5 Temuan BPK di Laporan Keuangan Kota Pekanbaru Tahun 2021

5 Temuan BPK di Laporan Keuangan Kota Pekanbaru Tahun 2021
Ilustrasi: LHP BPK Provinsi Riau atas LP Keuangan Kota Pekanbaru Tahun 2021

NONSTOPNEWS.ID - Laporan Hasil Pemeriksaan (LHP) Badan Pemeriksa Keuangan (BPK) Provinsi Riau yang disampaikan pada 30 Mei 2022, temukan lima kelemahan laporan keuangan Pemerintah Kota (Pemkot) Pekanbaru tahun 2021. Mirisnya, pihak eksekutif belum menjelaskan hasil temuan tersebut.

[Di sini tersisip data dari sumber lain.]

-- ==== Sys2Proof/Machine/AddSub.lean ====
section
/-! DEFINITION. ADD, SUB and NEG (43_add_sub.md), which wrap modulo 2^W and record no carry (R85). -/

namespace Sys2Proof.Machine

/-- `(opA + opB) mod 2^W` (43_add_sub.md R79). -/
def sumMod (w : Width) (x y : Nat) : Nat := (x + y) % 2 ^ w.bits

/-- `(opA - opB) mod 2^W` with the non-negative remainder (43_add_sub.md R81), over the integers. -/
def differenceMod (w : Width) (x y : Nat) : Nat := (((x : Int) - (y : Int)) % (2 ^ w.bits : Int)).toNat

/-- `(not_W(opA) + 1) mod 2^W` (43_add_sub.md R83). -/
def negateMod (w : Width) (x : Nat) : Nat := (complement w x + 1) % 2 ^ w.bits

/-- ADD (43_add_sub.md R79). -/
def execAdd (w : Width) (a : SrcA) (b : SrcB) (s : State) : Result :=
  binaryToQ w a b (sumMod w) s

/-- SUB (43_add_sub.md R81). -/
def execSub (w : Width) (a : SrcA) (b : SrcB) (s : State) : Result :=
  binaryToQ w a b (differenceMod w) s

/-- NEG (43_add_sub.md R83), unary. -/
def execNeg (w : Width) (a : SrcA) (s : State) : Result :=
  unaryToQ w a (negateMod w) s

end Sys2Proof.Machine
end

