theorem ExecEffect.statusKeptButErr (h : ExecEffect i s t) (hc : isCmp i = false)
    (hz : ¬ dividesByZero i s) : StatusKeptButErr s t := by
  cases h with
  | compared _ _ hcmp => simp [hcmp] at hc
  | result => exact statusKeptButErr_of_withErr rfl
  | divided => exact statusKeptButErr_of_withErr rfl
  | failed _ _ hzero => exact absurd hzero hz

theorem isCmp_eq_false_of_isDivrem (h : isDivrem i = true) : isCmp i = false := by
  cases i with
  | divrem => rfl
  | _ => cases h

theorem not_dividesByZero_of_isCmp (h : isCmp i = true) : ¬ dividesByZero i s := by
  cases i with
  | cmp => exact id
  | _ => cases h

end

/-- Settles O34: each effect writes its destinations and nothing else. -/
theorem commandsChangeOnlyTheirDestinations : Obligations.CommandsChangeOnlyTheirDestinations := by
  intro i s t h
  have heffect := execEffect_of_exec h
  refine ⟨heffect.sameSurroundings, heffect.reservedField_eq, fun hc => ?_,
    heffect.sameFlags_of_not_isCmp, fun hc hd => ?_, fun hd hne => ?_, fun _ hz => ?_⟩
  · have herr := heffect.errField_of_not_dividesByZero (not_dividesByZero_of_isCmp hc)
    exact ⟨heffect.sameResults_of_isCmp hc, by simpa [herr] using heffect.stickyFlag_eq⟩
  · obtain ⟨hr, hwr, -⟩ := heffect.r_kept_of_not_isDivrem hd
    have hne : ¬ dividesByZero i s := fun hz => by simp [isDivrem_of_dividesByZero hz] at hd
    exact ⟨hr, hwr, heffect.statusKeptButErr hc hne⟩
  · exact heffect.statusKeptButErr (isCmp_eq_false_of_isDivrem hd) hne
  · exact heffect.sameResults_of_dividesByZero hz

/-- Settles O36: a refused word raises IllegalCommand before anything else is read. -/
theorem illegalWordFailsAndDoesNothingElse : Obligations.IllegalWordFailsAndDoesNothingElse := by
  intro s c rest hp hill
  obtain ⟨why, hdec⟩ := (decode_illegal_iff c.cmd).2 hill
  exact ⟨_, step_of_illegal hp hdec, raise_failsWith .illegalCommand (samplePorts c rest s)⟩

end Machine
end Sys2Proof
end

section
/-! SUPPORT. CMP and its order: what the flags say after it (40_compare.md R63, R65), the order by limbs
(R64), and a wide value against a native scalar (R66). -/

namespace Sys2Proof.Machine

/-! ### The flags after CMP (40_compare.md R63, R65) -/

/-- Settles O18: CMP writes the flags of a total order, then completes. -/
theorem cmpSetsExactlyTheFlagOfTheOrder : Obligations.CmpSetsExactlyTheFlagOfTheOrder := by
  intro w a b s
  obtain ⟨t, hexec, heffect⟩ := exists_execEffect (.cmp w a b) s
  have hstatus : t.status = withErr 0 (withCompare (operandA w a s) (operandB w b s) s.status) := by
    cases hexec
    rfl
  have herr := heffect.errField_of_not_dividesByZero (not_dividesByZero_of_isCmp rfl)
  refine ⟨t, hexec, ?_, ?_, ?_, heffect.exactlyOneFlag_of_isCmp rfl, herr, ?_,
    heffect.reservedField_eq, heffect.sameResults_of_isCmp rfl, heffect.sameSurroundings⟩
  · simp [hstatus]
  · simp [hstatus]
  · simp [hstatus]
  · simp [hstatus]

/-! ### The order by limbs (40_compare.md R64) -/

theorem eq_iff_upper_lower (k x y : Nat) :
    x = y ↔ upper k x = upper k y ∧ lower k x = lower k y :=
  Nat.ext_div_mod_iff (2 ^ limbBits k) x y

/-- The order is the lexicographic order of the limbs, `hi` first, because `lo` is less than the base. -/
theorem lt_iff_upper_lower (k x y : Nat) :
    x < y ↔ upper k x < upper k y ∨ upper k x = upper k y ∧ lower k x < lower k y := by
  have hx : 2 ^ limbBits k * upper k x + lower k x = x := Nat.div_add_mod _ _
  have hy : 2 ^ limbBits k * upper k y + lower k y = y := Nat.div_add_mod _ _
  rcases Nat.lt_trichotomy (upper k x) (upper k y) with hlt | heq | hgt
  · have : x < y := Nat.lt_of_div_lt_div hlt
    simp [this, hlt]
  · rw [heq] at hx
    omega
  · have : y < x := Nat.lt_of_div_lt_div hgt
    omega

/-- No bound on the values is needed: the uppermost limb is compared whole. -/
theorem limbEq_eq_decide (k x y : Nat) : limbEq k x y = decide (x = y) := by
  induction k generalizing x y with
  | zero => rfl
  | succ k ih => simp only [limbEq, ih, eq_iff_upper_lower k x y, Bool.decide_and]

theorem limbLt_eq_decide (k x y : Nat) : limbLt k x y = decide (x < y) := by
  induction k generalizing x y with
  | zero => rfl
  | succ k ih =>
    simp only [limbLt, ih, limbEq_eq_decide, lt_iff_upper_lower k x y, Bool.decide_and,
      Bool.decide_or]

theorem limbGt_eq_limbLt (k x y : Nat) : limbGt k x y = limbLt k y x := by
  induction k generalizing x y with
  | zero => rfl
  | succ k ih => simp only [limbGt, limbLt, ih, limbEq_eq_decide, eq_comm]

/-- Settles O46: at every level the limb forms are the order of the numbers. -/
theorem limbComparisonIsTheUnsignedOrder : Obligations.LimbComparisonIsTheUnsignedOrder :=
  fun _ x y _ _ => ⟨limbEq_eq_decide _ x y, limbLt_eq_decide _ x y,
    (limbGt_eq_limbLt _ x y).trans (limbLt_eq_decide _ y x)⟩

Kelima pokok temuan BPK yaitu, Pemkot Pekanbaru belum sepenuhnya menerima bagi hasil keuntungan pemanfaatan barang milik daerah dalam bentuk bangun guna serah, adanya kelebihan perhitungan kontrak dan ketidaksesuaian kriteria teknis pada pekerjaan jasa angkutan sampah.

Selanjutnya pertanggungjawaban belanja barang dan jasa pada Sekretariat Dewan Perwakilan Rakyat Daerah (DPRD) yang tidak sesuai kondisi senyatanya, penataan aset tetap pada Pemkot Pekanbaru belum tertib, serta terakhir penatausahaan utang belanja dan utang jangka pendek lainnya belum tertib.

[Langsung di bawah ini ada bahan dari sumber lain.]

-- ==== Sys2Proof/Word.lean ====
section
/-!
DEFINITION. The word types of the machine (00_scope.md R15, R25).
-/

namespace Sys2Proof

/-- Eight bits. -/
abbrev Byte := BitVec 8

/-- A 16-bit word: a selector, a port. -/
abbrev Half := BitVec 16

/-- A 32-bit word: a general register, an address. -/
abbrev Word := BitVec 32

/-- An 80-bit x87 register. -/
abbrev Ext := BitVec 80

/-- Widen with zeros to 32 bits. -/
abbrev zext {n : Nat} (v : BitVec n) : Word := v.setWidth 32

/-- Widen with the sign bit to 32 bits. -/
abbrev sext {n : Nat} (v : BitVec n) : Word := v.signExtend 32

end Sys2Proof
end

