/-- The instruction may carry a LOCK prefix: a listed instruction whose destination is in memory (R175). -/
def Instr.lockLegal : Instr → Bool
  | .addRm8R8 (.mem _) _ => true
  | .addRmR (.mem _) _ => true
  | .addRm8Imm8 (.mem _) _ => true
  | .addRmImm (.mem _) _ => true
  | .addRmImm8 (.mem _) _ => true
  | .orRm8R8 (.mem _) _ => true
  | .orRmR (.mem _) _ => true
  | .orRm8Imm8 (.mem _) _ => true
  | .orRmImm (.mem _) _ => true
  | .orRmImm8 (.mem _) _ => true
  | .adcRm8R8 (.mem _) _ => true
  | .adcRmR (.mem _) _ => true
  | .adcRm8Imm8 (.mem _) _ => true
  | .adcRmImm (.mem _) _ => true
  | .adcRmImm8 (.mem _) _ => true
  | .sbbRm8R8 (.mem _) _ => true
  | .sbbRmR (.mem _) _ => true
  | .sbbRm8Imm8 (.mem _) _ => true
  | .sbbRmImm (.mem _) _ => true
  | .sbbRmImm8 (.mem _) _ => true
  | .andRm8R8 (.mem _) _ => true
  | .andRmR (.mem _) _ => true
  | .andRm8Imm8 (.mem _) _ => true
  | .andRmImm (.mem _) _ => true
  | .andRmImm8 (.mem _) _ => true
  | .subRm8R8 (.mem _) _ => true
  | .subRmR (.mem _) _ => true
  | .subRm8Imm8 (.mem _) _ => true
  | .subRmImm (.mem _) _ => true
  | .subRmImm8 (.mem _) _ => true
  | .xorRm8R8 (.mem _) _ => true
  | .xorRmR (.mem _) _ => true
  | .xorRm8Imm8 (.mem _) _ => true
  | .xorRmImm (.mem _) _ => true
  | .xorRmImm8 (.mem _) _ => true
  | .incRm8 (.mem _) => true
  | .incRm (.mem _) => true
  | .decRm8 (.mem _) => true
  | .decRm (.mem _) => true
  | .notRm8 (.mem _) => true
  | .notRm (.mem _) => true
  | .negRm8 (.mem _) => true
  | .negRm (.mem _) => true
  | .btsRmR (.mem _) _ => true
  | .btsRmImm8 (.mem _) _ => true
  | .btrRmR (.mem _) _ => true
  | .btrRmImm8 (.mem _) _ => true
  | .btcRmR (.mem _) _ => true
  | .btcRmImm8 (.mem _) _ => true
  | .xchgRm8R8 (.mem _) _ => true
  | .xchgRmR (.mem _) _ => true
  | _ => false

/-- Two bytes, low byte first (R160). -/
def enc16 (v : BitVec 16) : List Byte := [v.setWidth 8, (v >>> 8).setWidth 8]

/-- Four bytes, low byte first (R160). -/
def enc32 (v : BitVec 32) : List Byte := enc16 (v.setWidth 16) ++ enc16 ((v >>> 16).setWidth 16)

/-- A field of 16 or 32 bits by the size attribute (R167). -/
def encV : Size → BitVec 32 → List Byte
  | .s16, v => enc16 (v.setWidth 16)
  | .s32, v => enc32 v

/-- A ModRM or SIB byte of its three fields (R164, R165). -/
def fields (hi mid lo : Nat) : Byte := BitVec.ofNat 8 (hi * 64 + mid * 8 + lo)

/-- The SIB byte of a base number and an index (R165). -/
def encSib (base : Nat) : Option (Reg × Scale) → Byte
  | none => fields 0 4 base
  | some (r, s) => fields s.num r.num base

/-- The ModRM byte with reg field `g`, and what follows it, of a memory operand (R164 to R166). -/
def encMem (g : Nat) : MemOp → List Byte
  | .a16 .none d => fields 0 g 6 :: enc16 d
  | .a16 b d => fields 2 g b.num :: enc16 d
  | .a32 none index d => fields 0 g 4 :: encSib 5 index :: enc32 d
  | .a32 (some r) index d => fields 2 g 4 :: encSib r.num index :: enc32 d

/-- The same of an r/m8 operand. -/
def encRm8 (g : Nat) : RM8 → List Byte
  | .reg r => [fields 3 g r.num]
  | .mem m => encMem g m

/-- The same of an r/m16 or r/m32 operand. -/
def encRm (g : Nat) : RM → List Byte
  | .reg r => [fields 3 g r.num]
  | .mem m => encMem g m

/-- An opcode byte that a register number is added to (R184, R221). -/
def plusNum (op n : Nat) : Byte := BitVec.ofNat 8 (op + n)

/-- One part of an instruction after another (R160). -/
def cat (x y : List Byte) : List Byte := x ++ y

Terkati termuan LHP BPK itu, sejumlah pejabat teras di lingkungan  Pemkot Pekanbaru terkesan enggan menanggapi saat Nonstopnews.id coba untuk mengkonfirmasikannya.

"Nanti ke Inspektorat aja pak ya, karena detailnya di Inspektorat," ujar Sekretaris Daerah Kota Pekanbaru M. Jamil, Senin (12/9/2022).

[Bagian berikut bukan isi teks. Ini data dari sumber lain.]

/-- The stack pointer after pushing `k` items of `n` bytes from `esp` (R45: a 16-bit stack moves SP alone). -/
def pushedEsp (sz : Size) (esp : Word) (n k : Nat) : Word :=
  match sz with
  | .s16 => withLow16 esp ((esp - BitVec.ofNat 32 (n * k)).setWidth 16)
  | .s32 => esp - BitVec.ofNat 32 (n * k)

/-- The stack pointer of a stack of the given size. -/
def spOf (sz : Size) (esp : Word) : Word := sizeTrunc sz esp

/-- Entry to an inner level, also from virtual-8086 mode (R755, R756): `saved` are the values pushed before the error
code, `from86` the data segment registers to make NULL. -/
def deliverInner (d : Delivery) (g : Desc) (cd : Desc) (from86 : Bool) : M Unit := do
  let ext := d.kind.ext
  let s ← getS
  let n := cd.dpl
  let (ss, esp, sd) ← innerStack n ext true
  let size := if g.is32 then 4 else 2
  let image := retFlags d.rf s.flags
  let segs := if from86 then [s.segs.gs.selector.toNat, s.segs.fs.selector.toNat, s.segs.ds.selector.toNat,
    s.segs.es.selector.toNat] else []
  let values := segs ++ [s.segs.ss.selector.toNat, s.regs.esp.toNat, image.toWord.toNat, d.ret.sel.toNat,
    d.ret.off.toNat] ++ ecList d.ec
  let sz := Size.ofBit sd.db
  let newSs := segOf ss sd
  roomFor newSs (spOf sz esp) size (extCode ss ext) values.length
  checkTarget cd.limit g.gateOff ext
  pushOn newSs (spOf sz esp) (decide (n = 3)) (extCode ss ext) size values
  takeStack ss sd (pushedEsp sz esp size values.length)
  loadCs g.gateSel cd n
  setEip g.gateOff
  upd fun t => { t with cpl := n }
  updFlags fun f => f.entered (!g.type.getLsbD 0)
  onlyIf from86 (upd fun t =>
    { t with segs := { t.segs with gs := t.segs.gs.nulled 0, fs := t.segs.fs.nulled 0, ds := t.segs.ds.nulled 0,
                                   es := t.segs.es.nulled 0 } })

/-- Entry at the same level (R757). -/
def deliverSame (d : Delivery) (g : Desc) (cd : Desc) : M Unit := do
  let ext := d.kind.ext
  let s ← getS
  let size := if g.is32 then 4 else 2
  let values := [(retFlags d.rf s.flags).toWord.toNat, d.ret.sel.toNat, d.ret.off.toNat] ++ ecList d.ec
  roomFor s.segs.ss s.sp size ext values.length
  checkTarget cd.limit g.gateOff ext
  pushOn s.segs.ss s.sp s.user ext size values
  setSp (s.sp - BitVec.ofNat 32 (size * values.length))
  loadCs g.gateSel cd s.cpl
  setEip g.gateOff
  updFlags fun f => f.entered (!g.type.getLsbD 0)

/-- Delivery through an interrupt or trap gate (R754): the target checks and the choice of case. -/
def deliverGate (d : Delivery) (g : Desc) : M Unit := do
  let ext := d.kind.ext
  let s ← getS
  let csel := g.gateSel
  check (!selNull csel) (raiseGP ext)
  let cd ← readDesc csel (raiseGP (extCode csel ext))
  check (cd.isCode && decide (cd.dpl ≤ s.cpl)) (raiseGP (extCode csel ext))
  check cd.p (raiseNP (extCode csel ext))
  if !cd.conforming && decide (cd.dpl < s.cpl) then
    if s.flags.vm then
      if cd.dpl = 0 then deliverInner d g cd true else raiseGP (extCode csel ext)
    else deliverInner d g cd false
  else
    if s.flags.vm then raiseGP (extCode csel ext) else deliverSame d g cd

/-- Delivery in protected and virtual-8086 mode (R752). -/
def deliverProtected (d : Delivery) : M Unit := do
  let code := idtCode d.vec d.kind.ext
  let s ← getS
  check (decide (d.vec.toNat * 8 + 7 ≤ s.idtr.limit.toNat)) (raiseGP code)
  let gate ← linRead (s.idtr.base + d.vec.setWidth 32 * 8) 8
  let g : Desc := BitVec.ofNat 64 gate
  check (g.isSystem idtGates) (raiseGP code)
  check (decide (d.kind ≠ .soft) || decide (s.cpl ≤ g.dpl)) (raiseGP code)
  check g.p (raiseNP code)
  if g.type = 5 then deliverTask d g else deliverGate d g

/-- Deliver (R750): it also ends the halt state and the interrupt shadow. -/
def deliver (d : Delivery) : M Unit := do
  let s ← getS
  if s.cr0.pe then deliverProtected d else deliverReal d
  upd fun t => { t with run := .running, shadow := .none }

/-! ### Exceptions (R723, R730, R740 to R742) -/

/-- The memory that a fault leaves: the bytes of the log are written, the instruction's own are not (R730 (d), (e)). -/
def replay : List Host.Cell → Memory → Memory
  | [], m => m
  | (a, v) :: l, m => replay l (Memory.write m a v)

/-- Undo an instruction begun at `s` that stopped at `t` (R730): what stays is the log's bytes, the TLB, the draws,
the accesses made to ports, and the unblocking of NMI (R730 (f)). -/
def rollback (s t : State) : State :=
  { s with mem := replay t.ins.sysLog s.mem, tlb := t.tlb, draws := t.draws, io := t.io, nmiBlocked := t.nmiBlocked,
           ins := { s.ins with sysLog := t.ins.sysLog } }

/-- Write DR6 for a debug exception (R761): the bits of its causes are set, and each of the breakpoints `loose`, whose
condition was met but which DR7 does not enable, may have its bit set too, a free value (log 19). -/
def State.reportDebug (s : State) (bits : Word) (loose : BitVec 4) : State :=
  { s with dbg := { s.dbg with dr6 := s.dbg.dr6 ||| bits
                                 ||| (Config.freeWord s.draws &&& loose.setWidth 32) },
           draws := s.draws + 1 }

/-- What raising an exception writes by itself: CR2, DR6, DR7.GD (R730 (g)). -/
def recordExn (e : Exn) (s : State) : State :=
  let s := if e.dr6 = 0 then s else s.reportDebug e.dr6 s.ins.loose
  { s with cr2 := e.cr2.getD s.cr2,
           dbg := { s.dbg with dr7 := if e.clearGd then s.dbg.dr7 &&& 0xFFFFDFFF else s.dbg.dr7 } }

/-- The contributory exceptions (R741). -/
def contributory (v : BitVec 8) : Bool := [0, 10, 11, 12, 13].contains v

/-- `a` and then `b` make a double fault (R741). -/
def doubleFaults (a b : BitVec 8) : Bool :=
  (contributory a && contributory b) || (decide (a = 14) && (contributory b || decide (b = 14)))

/-- The double fault (R740); its pushed image has RF = 1, as 96_test_vectors_system.md V60.2 shows (log 29). -/
def Exn.doubleFault : Exn :=
  { vec := 8, ec := some 0, cr2 := none, dr6 := 0, clearGd := false, pushRf := true, deadSp := [] }

/-- Shutdown (R742); it ends the interrupt shadow, which outlasts no boundary (R735 (d)). -/
def State.shutDown (s : State) : State :=
  { s with run := .shutdown, shadow := .none, ins := { s.ins with event := .fault } }

/-- The delivery of an exception (R750). -/
def Exn.delivery (e : Exn) (ret : FarPtr) : Delivery :=
  { vec := e.vec, kind := if e.vec = 8 then .abort else .fault, ec := e.ec, ret := ret, rf := e.pushRf }
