-- ==== Sys2Proof/Machine/Dispatch.lean ====
section
/-!
DEFINITION. The dispatch: one arm per constructor of `Instr`, each one call of that instruction's meaning.
-/

namespace Sys2Proof.Machine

Terpisah, Kepala Badan Pengelola Keuangan dan Aset Daerah (BPKAD) Kota Pekanbaru,Yulianis, juga menunjukan sikap senada.

"Untuk tindak lanjut LHP itu di Inspektorat," singkatnya via WhastApp.

Rekomendasi BPK Provinsi Riau

Atas dasar kelemahan-kelemahan tersebut memberikan beberapa rekomendasi kepada Wali Kota Pekanbaru, antara lain seperti, memerintahkan Kepala Dinas Perdagangan dan Perindustrian (Disperindag) agar berkoordinasi dengan Kepala Badan Pengelola Keuangan dan Aset Daerah, untuk mengawasi dan menagih kekurangan penerimaan atas royalti atau kontribusi denda keterlambatan pembayaran royalti atau kontribusi serta bagi hasil parkir dari pihak ketiga.

Rekomendasi BPK kepada Wali Kota Pekanbaru selanjutnya yakni, memerintahkan Kepala DLHK untuk memproses dan mempertanggungjawabkan kelebihan pembayaran pekerjaan pengangkutan sampah pada zona 1 dan 2 masing-masing sebesar Rp2.335.168.469,53 dan Rp1.165.351.356,16.

Serta, memperhitungkan potensi kelebihan pembayaran atas pembayaran pelunasan pekerjaan pengangkutan sampah pada zona 1 dan 2 masing-masing sebesar Rp1.398.214.101,42 dan Rp593.300.162,49.

BPK Provinsi Riau juga merekomendasikan kepada Sekretaris Daerah (Sekda) Kota Pekanbaru selaku pengelola barang untuk lebih optimal dalam mengkoordinasi penyelenggaraan pengelolaan barang milik daerah yang ada pada masing-masing Organisasi Perangkat Daerah (OPD).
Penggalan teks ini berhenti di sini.